_Work order:_ Give back every record that follows, exactly as written.

Dataset records
-- ==== Sys2Proof/Machine/State.lean ====
section
/-! DEFINITION. The state of the machine: the operand ports a transaction reads, the result ports it
drives (10_state.md R24, R25), the decoder's transient values (R22, R37, R39), and two fields of the
model's own. The engine itself retains nothing between transactions (R20). -/

namespace Sys2Proof.Machine

/-- Faults: there are none. An operation that cannot complete ends with an error status, which is a
next state (60_exceptions.md R345, R350), and no input leaves the engine stuck
(93_implementation_defined.md, end of part 1). -/
inductive Fault where
deriving DecidableEq, Repr

/-- Refusals: why an instruction has no meaning on a state. -/
inductive Refusal where
  /-- Raised by an arm of `exec` whose instruction has no meaning yet; safe. -/
  | notModelled (mnemonic : String)
  /-- Raised by GET_FIELD with a present word, and by SET_FIELD, when SHIFT is 32 or more: outside the
  domain of the two operations, for which the spec asks the model to refuse (40_bitfield.md R105,
  R111; 60_exceptions.md R343; entry U1); safe. -/
  | shiftOutOfDomain (mnemonic : String)
deriving DecidableEq, Repr

/-- The operand ports (10_state.md R24). -/
structure OperandPorts where
  op : Byte
  word : Bytes4
  wordPresent : Bool
  mask : BitVec 32
  shift : Byte
  data8 : Byte
  input : List Byte
  key : Bytes16
  marker : Bytes4
  netid : Bytes4
  rawIn : RawFrame
  chunkIn : LogicalChunk
deriving DecidableEq, Repr

/-- The result ports (10_state.md R25), `STATUS` (R26) among them. -/
structure ResultPorts where
  status : Status
  field : Byte
  wordOut : Bytes4
  crc : BitVec 16
  out : List Byte
  markerOut : Bytes4
  rawOut : RawFrame
  consumed : BitVec 16
  chunkOut : LogicalChunk
deriving DecidableEq, Repr

/-- The Frame Decoder's transient values: the read cursor `p` (R22), the three structural fields it
takes from control word 1 (45_frame_decoder.md R224) and the `data_length` units it takes from control
word 2 (R230). -/
structure DecoderWork where
  cursor : Nat
  destinations : Byte
  fromRelay : Byte
  moreHeader : Byte
  dataUnits : Byte
deriving DecidableEq, Repr

/-- The machine. `source` (which of the OP port and the two control words the next step takes) and
`freeIndex` (how many free values were drawn) are the model's own fields
(notes/assumptions/5.md and 3.md). -/
structure State where
  operands : OperandPorts
  results : ResultPorts
  work : DecoderWork
  source : Source
  freeIndex : Nat
deriving DecidableEq, Repr

/-- The decoder's values before it has read anything: `p` is 0 (R39), and nothing is retained from an
earlier frame (R380). -/
def DecoderWork.start : DecoderWork where
  cursor := 0
  destinations := 0
  fromRelay := 0
  moreHeader := 0
  dataUnits := 0

/-- A RawFrame of zero bytes with no optional section: the value of the frame ports at reset
(DESIGN CHOICE, notes/assumptions/1.md, 2.md). -/
def zeroRaw : RawFrame where
  id := ⟨0, 0, 0, 0⟩
  aris := ⟨0, 0, 0, 0⟩
  ctrl := ⟨0, 0, 0, 0⟩
  origin := ⟨0, 0, 0, 0, 0, 0⟩
  destinationA := ⟨0, 0, 0, 0, 0, 0⟩
  destinationsB := []
  destinationC := none
  ctrl2 := none
  crcHeader := ⟨0, 0⟩
  data := none
  crcData := none
  frameEnd := ⟨0, 0, 0, 0⟩

/-- A LogicalChunk of zeros with no destination and no data: the value of the chunk ports at reset
(DESIGN CHOICE, notes/assumptions/1.md, 2.md). -/
def zeroChunk : LogicalChunk where
  id := ⟨0, 0, 0, 0⟩
  aris := ⟨0, 0, 0, 0⟩
  ctrl := ⟨0, 0, 0, 0, 0, 0, 0, 0, 0⟩
  origin := ⟨0, 0, 0, 0, 0, 0⟩
  destinationA := ⟨0, 0, 0, 0, 0, 0⟩
  destinationsB := []
  destinationC := none
  ctrl2 := ⟨0, 0, 0, 0⟩
  crcHeader := ⟨0, 0⟩
  data := []
  crcData := ⟨0, 0⟩
  frameEnd := ⟨0, 0, 0, 0⟩

/-- The operand ports at reset, which R39 leaves undefined (DESIGN CHOICE,
notes/assumptions/1.md). `OP` is 0x00, the code left unassigned "so that an all-zero command is not
an operation" (decision D3). -/
def OperandPorts.reset : OperandPorts where
  op := 0
  word := ⟨0, 0, 0, 0⟩
  wordPresent := false
  mask := 0
  shift := 0
  data8 := 0
  input := []
  key := Config.zeroKey
  marker := ⟨0, 0, 0, 0⟩
  netid := ⟨0, 0, 0, 0⟩
  rawIn := zeroRaw
  chunkIn := zeroChunk

/-- The result ports at reset, which R39 leaves undefined (DESIGN CHOICE,
notes/assumptions/2.md). -/
def ResultPorts.reset : ResultPorts where
  status := .ok
  field := 0
  wordOut := ⟨0, 0, 0, 0⟩
  crc := 0
  out := []
  markerOut := ⟨0, 0, 0, 0⟩
  rawOut := zeroRaw
  consumed := 0
  chunkOut := zeroChunk

/-- The machine right after reset (R39, R380): ready to take a transaction, remembering nothing. -/
def State.reset : State where
  operands := .reset
  results := .reset
  work := .start
  source := .opPort
  freeIndex := 0

end Sys2Proof.Machine
end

_Written solution:_
-- ==== Sys2Proof/Machine/State.lean ====
section
/-! DEFINITION. The state of the machine: the operand ports a transaction reads, the result ports it
drives (10_state.md R24, R25), the decoder's transient values (R22, R37, R39), and two fields of the
model's own. The engine itself retains nothing between transactions (R20). -/

namespace Sys2Proof.Machine

/-- Faults: there are none. An operation that cannot complete ends with an error status, which is a
next state (60_exceptions.md R345, R350), and no input leaves the engine stuck
(93_implementation_defined.md, end of part 1). -/
inductive Fault where
deriving DecidableEq, Repr

/-- Refusals: why an instruction has no meaning on a state. -/
inductive Refusal where
  /-- Raised by an arm of `exec` whose instruction has no meaning yet; safe. -/
  | notModelled (mnemonic : String)
  /-- Raised by GET_FIELD with a present word, and by SET_FIELD, when SHIFT is 32 or more: outside the
  domain of the two operations, for which the spec asks the model to refuse (40_bitfield.md R105,
  R111; 60_exceptions.md R343; entry U1); safe. -/
  | shiftOutOfDomain (mnemonic : String)
deriving DecidableEq, Repr

/-- The operand ports (10_state.md R24). -/
structure OperandPorts where
  op : Byte
  word : Bytes4
  wordPresent : Bool
  mask : BitVec 32
  shift : Byte
  data8 : Byte
  input : List Byte
  key : Bytes16
  marker : Bytes4
  netid : Bytes4
  rawIn : RawFrame
  chunkIn : LogicalChunk
deriving DecidableEq, Repr

/-- The result ports (10_state.md R25), `STATUS` (R26) among them. -/
structure ResultPorts where
  status : Status
  field : Byte
  wordOut : Bytes4
  crc : BitVec 16
  out : List Byte
  markerOut : Bytes4
  rawOut : RawFrame
  consumed : BitVec 16
  chunkOut : LogicalChunk
deriving DecidableEq, Repr

/-- The Frame Decoder's transient values: the read cursor `p` (R22), the three structural fields it
takes from control word 1 (45_frame_decoder.md R224) and the `data_length` units it takes from control
word 2 (R230). -/
structure DecoderWork where
  cursor : Nat
  destinations : Byte
  fromRelay : Byte
  moreHeader : Byte
  dataUnits : Byte
deriving DecidableEq, Repr

/-- The machine. `source` (which of the OP port and the two control words the next step takes) and
`freeIndex` (how many free values were drawn) are the model's own fields
(notes/assumptions/5.md and 3.md). -/
structure State where
  operands : OperandPorts
  results : ResultPorts
  work : DecoderWork
  source : Source
  freeIndex : Nat
deriving DecidableEq, Repr

/-- The decoder's values before it has read anything: `p` is 0 (R39), and nothing is retained from an
earlier frame (R380). -/
def DecoderWork.start : DecoderWork where
  cursor := 0
  destinations := 0
  fromRelay := 0
  moreHeader := 0
  dataUnits := 0

/-- A RawFrame of zero bytes with no optional section: the value of the frame ports at reset
(DESIGN CHOICE, notes/assumptions/1.md, 2.md). -/
def zeroRaw : RawFrame where
  id := ⟨0, 0, 0, 0⟩
  aris := ⟨0, 0, 0, 0⟩
  ctrl := ⟨0, 0, 0, 0⟩
  origin := ⟨0, 0, 0, 0, 0, 0⟩
  destinationA := ⟨0, 0, 0, 0, 0, 0⟩
  destinationsB := []
  destinationC := none
  ctrl2 := none
  crcHeader := ⟨0, 0⟩
  data := none
  crcData := none
  frameEnd := ⟨0, 0, 0, 0⟩

/-- A LogicalChunk of zeros with no destination and no data: the value of the chunk ports at reset
(DESIGN CHOICE, notes/assumptions/1.md, 2.md). -/
def zeroChunk : LogicalChunk where
  id := ⟨0, 0, 0, 0⟩
  aris := ⟨0, 0, 0, 0⟩
  ctrl := ⟨0, 0, 0, 0, 0, 0, 0, 0, 0⟩
  origin := ⟨0, 0, 0, 0, 0, 0⟩
  destinationA := ⟨0, 0, 0, 0, 0, 0⟩
  destinationsB := []
  destinationC := none
  ctrl2 := ⟨0, 0, 0, 0⟩
  crcHeader := ⟨0, 0⟩
  data := []
  crcData := ⟨0, 0⟩
  frameEnd := ⟨0, 0, 0, 0⟩

/-- The operand ports at reset, which R39 leaves undefined (DESIGN CHOICE,
notes/assumptions/1.md). `OP` is 0x00, the code left unassigned "so that an all-zero command is not
an operation" (decision D3). -/
def OperandPorts.reset : OperandPorts where
  op := 0
  word := ⟨0, 0, 0, 0⟩
  wordPresent := false
  mask := 0
  shift := 0
  data8 := 0
  input := []
  key := Config.zeroKey
  marker := ⟨0, 0, 0, 0⟩
  netid := ⟨0, 0, 0, 0⟩
  rawIn := zeroRaw
  chunkIn := zeroChunk

/-- The result ports at reset, which R39 leaves undefined (DESIGN CHOICE,
notes/assumptions/2.md). -/
def ResultPorts.reset : ResultPorts where
  status := .ok
  field := 0
  wordOut := ⟨0, 0, 0, 0⟩
  crc := 0
  out := []
  markerOut := ⟨0, 0, 0, 0⟩
  rawOut := zeroRaw
  consumed := 0
  chunkOut := zeroChunk

/-- The machine right after reset (R39, R380): ready to take a transaction, remembering nothing. -/
def State.reset : State where
  operands := .reset
  results := .reset
  work := .start
  source := .opPort
  freeIndex := 0

end Sys2Proof.Machine
end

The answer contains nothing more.